/-- `rowtag` (R100). -/
def execRowtag (w : NodeOp) (imm : BitVec 16) (s : State) : Out :=
  let out := fun (o : Opnds) => some { resultTok o (Word.setField o.l.pay 0 (Word.field o.r.pay 0 16 + imm)) with tt := TT.control }
  fireMove (formOf (.rowtag w imm)) s out out

/-- `rprog` reads RPROG as it fires (R100). -/
def execRprog (w : NodeOp) (s : State) : Out :=
  let f := formOf (.rprog w)
  fireSlot f s fun k n o =>
    if bothFree s k n f then
      let t := resultTok o (Word.splat ((s.tile k).mx.rprog.setWidth 32))
      .next (fireTo s k n f (some t) (some t))
    else .next s

/-! ### The control word (R91, R92) -/

namespace MxCtl

/-- MOP. -/
def mop (c : Word64) : Nat := (Word.field c 58 6).toNat
/-- A count field in which 0 means 32. -/
def or32 (x : BitVec 5) : Nat := if x == 0 then 32 else x.toNat
/-- M. -/
def m (c : Word64) : Nat := or32 (Word.field c 53 5)
/-- N. -/
def n (c : Word64) : Nat := or32 (Word.field c 48 5)
/-- K. -/
def k (c : Word64) : Nat := or32 (Word.field c 43 5)
/-- ACC. -/
def acc (c : Word64) : Bool := Word.bit c 42
/-- WSEL. -/
def wsel (c : Word64) : Nat := (Word.field c 40 2).toNat
/-- ASEL. -/
def asel (c : Word64) : Nat := (Word.field c 39 1).toNat
/-- PSEL. -/
def psel (c : Word64) : BitVec 3 := Word.field c 36 3
/-- DRT. -/
def drt (c : Word64) : BitVec 4 := Word.field c 32 4
/-- CBI. -/
def cbi (c : Word64) : BitVec 7 := Word.field c 25 7
/-- ROWTAG. -/
def rowtag (c : Word64) : BitVec 16 := Word.field c 0 16

/-- The bits a MOP may set, by the table of R92: MOP itself and its used fields; nothing for a reserved MOP. -/
def used (c : Word64) : Word64 :=
  let bits := fun (l : List (Nat × Nat)) => l.foldl (fun (a : Word64) x => a ||| ((BitVec.allOnes x.2).setWidth 64 <<< x.1)) 0
  match mop c with
  | 0 => bits [(58, 6), (53, 5), (48, 5), (43, 5), (42, 1), (40, 2), (39, 1), (0, 16)]
  | 1 => bits [(58, 6), (53, 5), (48, 5), (43, 5), (42, 1), (40, 2), (39, 1), (36, 3), (32, 4), (25, 7), (0, 16)]
  | 2 => bits [(58, 6), (53, 5), (43, 5), (40, 2)]
  | 3 => bits [(58, 6), (40, 2)]
  | 4 => bits [(58, 6), (53, 5), (48, 5), (39, 1), (36, 3), (32, 4), (25, 7), (0, 16)]
  | 5 => bits [(58, 6), (39, 1)]
  | _ => 0

/-- The word drains: MMA.ACC and DRAIN. -/
def drains (c : Word64) : Bool := mop c == 1 || mop c == 4

/-- The check of a control word as the unit takes it (R92). -/
def ok (t : Tile) (c : Word64) : Bool :=
  let dfmt : BitVec 4 := Word.field (unit0 t) 51 4
  mop c < 6 && (c &&& ~~~(used c)) == 0
  && (psel c == 0 || (Word.field c 48 5 == (0 : BitVec 5) && dfmt == 2))
  && (!drains c || unitRoute t (drt c).toNat)

end MxCtl

/-! ### Operands (R49, R51, R55, R89, R90) -/

/-- AFMT of a tile. -/
def mxAfmt (t : Tile) : Nat := (Word.field (unit0 t) 60 4).toNat
/-- SMODE of a tile. -/
def mxSmode (t : Tile) : Bool := Word.bit (unit0 t) 55
/-- Blocks in a packed token (R51). -/
def mxPack (afmt : Nat) : Nat := if afmt == 5 then 10 else if afmt == 6 then 6 else 4

/-- The blocks of a packed token with their scale words (R51, R53). DESIGN CHOICE (log 109): a token that came by a local target passed no channel decoder and brings no scale words; its blocks decode with scale word 0x0000. -/
def mxBlocks (afmt : Nat) (p : Parcel) : List (BitVec 16 × List Nat) :=
  let m := sxBits afmt
  (List.range (mxPack afmt)).map (fun b => (p.scales.getD b 0, sxCodes m (p.tok.pay.toNat / 2 ^ (16 * (m + 1) * b))))

/-- Element kk of a BF16 token as an F32 pattern (R42, R46, R90). -/
def mxBf16 (p : Payload) (kk : Nat) : Lane := BitVec.ofNat 32 (elemAt 16 p kk * 65536)

/-- What a line's reading gives: the elements, what stays of the run's blocks, whether a token is taken, and the blocks decoded. -/
structure LineRead where
  xs     : List Lane
  blocks : List (BitVec 16 × List Nat)
  take   : Bool
  tally  : List Nat := []
  deriving DecidableEq, Repr

/-- Read a line of K elements from the run's blocks and the token at the port; nothing while the token it needs has not come (R90). -/
def readLine (t : Tile) (kv : Nat) (blocks : List (BitVec 16 × List Nat)) (p : Option Parcel) : Option LineRead :=
  let afmt := mxAfmt t
  if afmt == 3 then p.map (fun p => { xs := (List.range kv).map (mxBf16 p.tok.pay), blocks := [], take := true })
  else
    let need := Word.ceilDiv kv 16
    let go := fun (bs : List (BitVec 16 × List Nat)) (take : Bool) =>
      let mine := bs.take need
      { xs := (mine.flatMap (fun b => sxDecode (sxBits afmt) b.1 b.2)).take kv, blocks := bs.drop need, take := take
        tally := mine.flatMap (fun b => sxDecodeTally b.1) : LineRead }
    if need ≤ blocks.length then some (go blocks false)
    else p.map (fun p => go (blocks ++ mxBlocks afmt p) true)

/-- One product added to an exact sum; `none` for a NaN (R55). -/
def dotAdd (x y : Fp.Val) : Fp.Val :=
  match x, y with
  | .nan, _ | _, .nan => .nan
  | .inf a, .inf b => if a == b then .inf a else .nan
  | .inf a, _ | _, .inf a => .inf a
  | .fin a m e, .fin b n g => let r := Fp.addFin .rn a m e b n g; .fin r.1 r.2.1 r.2.2

/-- The exact sum of products of a block, −0 only when every product is (R55). -/
def dotBlock : List (Lane × Lane) → Fp.Val
  | [] => .fin true 0 0
  | (x, y) :: rest =>
      match Fp.mulV (Fp.f32.read x.toNat) (Fp.f32.read y.toNat) with
      | none => .nan
      | some v => dotAdd v (dotBlock rest)

/-- Blocks of 16 consecutive elements, in order. -/
def chunks16 {α : Type} : Nat → List α → List (List α)
  | 0, _ => []
  | n + 1, l => if l.isEmpty then [] else l.take 16 :: chunks16 n (l.drop 16)

/-- One output over one line: blocks in ascending k, each added with one rounding (R55, R93). -/
def accumulate (a0 : Lane) (ps : List (Lane × Lane)) : Lane :=
  (chunks16 2 ps).foldl (fun a c => BitVec.ofNat 32 (Fp.addV Fp.f32 .rn (Fp.f32.read a.toNat) (dotBlock c)).bits) a0

/-- Key of an element of a stationary buffer. -/
def wKey (buf line kk : Nat) : Nat := (buf * 32 + line) * 32 + kk
/-- Key of an accumulator entry. -/
def accKey (a i j : Nat) : Nat := (a * 32 + i) * 32 + j

/-- Put a lane; zero is not listed. -/
def lanePut (m : Map Lane) (i : Nat) (v : Lane) : Map Lane := if v == 0 then m.del i else m.put i v

/-- The accumulators after line q of an MMA (R93). -/
def mmaLine (u : MxUnit) (smode : Bool) (c : Word64) (q : Nat) (xs : List Lane) : Map Lane :=
  let kv := MxCtl.k c
  let others := if smode then MxCtl.m c else MxCtl.n c
  (List.range others).foldl (fun (m : Map Lane) o =>
    let i := if smode then o else q
    let j := if smode then q else o
    let key := accKey (MxCtl.asel c) i j
    let ps := (List.range kv).map (fun kk => (xs.getD kk 0, u.w.getD (wKey (MxCtl.wsel c) o kk) 0))
    lanePut m key (accumulate (if MxCtl.acc c then u.acc.getD key 0 else 0) ps)) u.acc

/-- The buffers after line q of a LOADW (R95). -/
def loadLine (u : MxUnit) (c : Word64) (q : Nat) (xs : List Lane) : Map Lane :=
  (List.range (MxCtl.k c)).foldl (fun (m : Map Lane) kk => lanePut m (wKey (MxCtl.wsel c) q kk) (xs.getD kk 0)) u.w

/-- The buffers after a SWAPW (R96). -/
def swapBuffers (w : Map Lane) (a b : Nat) : Map Lane :=
  (List.range 1024).foldl (fun (m : Map Lane) i => lanePut (lanePut m (a * 1024 + i) (w.getD (b * 1024 + i) 0)) (b * 1024 + i) (w.getD (a * 1024 + i) 0)) w

/-! ### Draining (R97) -/

/-- The tokens of drained row i. -/
def drainRow (t : Tile) (c : Word64) (i : Nat) : List Tok :=
  let u := t.mx
  let tag := MxCtl.rowtag c + BitVec.ofNat 16 i
  let nv := MxCtl.n c
  let el := fun j => u.acc.getD (accKey (MxCtl.asel c) i j) 0
  let cbi := MxCtl.cbi c
  let sel : List Tok := if MxCtl.psel c == 0 then []
    else [{ tt := .control, tag := tag, seq := cbi.setWidth 8, pay := (MxCtl.psel c).setWidth 512 }]
  let base := 2 * cbi.setWidth 8
  let mode := (RMode.ofCode (Word.field (unit0 t) 48 3)).getD .rn
  if Word.field (unit0 t) 51 4 == (2 : BitVec 4) then
    sel ++ (List.range (Word.ceilDiv nv 16)).map (fun h =>
      { tag := tag, seq := base + BitVec.ofNat 8 h, pay := Word.ofLanes (fun l => if 16 * h + l < nv then el (16 * h + l) else 0) })
  else
    sel ++ [{ tag := tag, seq := base
              pay := ofElems 16 (fun j => if j < nv then (Fp.roundV Fp.bf16 mode (Fp.f32.read (el j).toNat)).bits else 0) }]
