-- ==== Sys2Proof/Machine/Commands.lean ====
section
/-! DEFINITION. Stream commands at their targets (01 R28-R30; 06 R156-R186): the verdict, the start, what each command does when it starts, and how it retires. -/

namespace Sys2Proof.Machine

/-! ### The status of a command (R159) -/

namespace CStat

/-- BUSY. -/
abbrev busy : Nat := 1
/-- SLIPPED. -/
abbrev slipped : Nat := 2
/-- LINK_FENCED. -/
abbrev fenced : Nat := 3
/-- CMD_BAD. -/
abbrev bad : Nat := 4
/-- DENIED. -/
abbrev denied : Nat := 5
/-- ABORTED. -/
abbrev aborted : Nat := 6
/-- NORIDER. -/
abbrev noRider : Nat := 7
/-- RANGE. -/
abbrev range : Nat := 8
/-- NOSEQ. -/
abbrev noSeq : Nat := 9
/-- EXISTS. -/
abbrev exist : Nat := 10
/-- TABLE_FULL. -/
abbrev tableFull : Nat := 11
/-- WRONGTIER. -/
abbrev wrongTier : Nat := 12
/-- NET_ERR. -/
abbrev netErr : Nat := 13
/-- CFG. -/
abbrev cfg : Nat := 14

end CStat

/-! ### Ownership (R158, R331, R333) -/

/-- Whether a rectangle of a partition holds a quad of a die (R312). -/
def rectHolds (r : BitVec 32) (d qx qy : Nat) : Bool :=
  let x := (Word.field r 24 4).toNat
  let y := (Word.field r 21 3).toNat
  (Word.field r 28 4).toNat == d && x ≤ qx && qx ≤ x + (Word.field r 17 4).toNat && y ≤ qy && qy ≤ y + (Word.field r 14 3).toNat

/-- Whether a context's partition holds a quad (R331). -/
def ownsQuad (s : State) (c d qx qy : Nat) : Bool := (s.ctx c).rects.any (fun r => rectHolds r d qx qy)

/-- Whether a port or an engine lies in a context's partition (R333). -/
def stationOwned (s : State) (c : Nat) : Station → Bool
  | .port k => ownsQuad s c (k / 2048) (k % 64 / 4) (k % 2048 / 256)
  | .engine d i => 12 ≤ d || (List.range 8).any (fun y => ownsQuad s c d i y)

/-- Whether a command names a sequence or a pool of another context (R158, R333). -/
def cmdForeign (s : State) (c : Nat) (w : Word128) : Bool :=
  let code := cmdCode w
  let stack := if code == 5 then (Word.field w 65 5).toNat else (Word.field w 71 5).toNat
  let table := (anyTable (s.base stack) (Word.field w 76 20).toNat).any (fun t => t.ctx != c)
  let pool := match (s.base stack).pools.get? (Word.field w 59 12).toNat with
    | some p => p.ctx != c
    | none => true
  stack < 24 && (code == 5 || code == 0x20 || code == 0x21)
    && (table || (code == 0x20 && Word.field w 57 2 == (0 : BitVec 2) && pool))

/-! ### The checks of the target (R30, R162-R186, R284, R298, R372) -/

/-- A feature that the driver has accepted (R372). -/
def feature (s : State) (i : Nat) : Bool := Word.bit (s.dev.feats.getD 0) i

/-- Bytes of an element, or of a block of SX, of an element type (R48, R163, R164). -/
def etypeBytes (e : BitVec 4) : Nat :=
  if e < 3 then 4 else if e == 3 then 2 else if e == 4 then 1 else if e == 5 then 8 else if e == 6 then 12 else 18

/-- A ride's field lies within the segment (R163). -/
def fieldFits (g : Nat) (o : RideOps) : Bool := o.etype == 8 || 4 * o.offw.toNat + (o.cm1.toNat + 1) * etypeBytes o.etype ≤ g

/-- An update's field lies within the segment (log 43). -/
def updFits (g : Nat) (o : UpdOps) : Bool := 4 * (o.offw.toNat + o.cm1.toNat + 1) ≤ g

/-- The PT of a command's station. -/
def cmdPort (c : Cmd) : TileKey := match c.station with
  | .port k => k
  | .engine _ _ => 0

/-- Whether a ride that the PT has accepted and that has not retired holds an RID (R163). -/
def ridHeld (s : State) (id : Nat) (c : Cmd) (rid : BitVec 8) : Bool :=
  s.cmds.any (fun x => x.1 != id && sameStation c x.2 && x.2.phase != .queued && x.2.phase != .done && cmdCode x.2.word ≤ 5 && cmdRid x.2.word == rid)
________
Whenever a line of the data holds the string "stack", pick that line out.

  let stack := if code == 5 then (Word.field w 65 5).toNat else (Word.field w 71 5).toNat
  let table := (anyTable (s.base stack) (Word.field w 76 20).toNat).any (fun t => t.ctx != c)
  let pool := match (s.base stack).pools.get? (Word.field w 59 12).toNat with
  stack < 24 && (code == 5 || code == 0x20 || code == 0x21)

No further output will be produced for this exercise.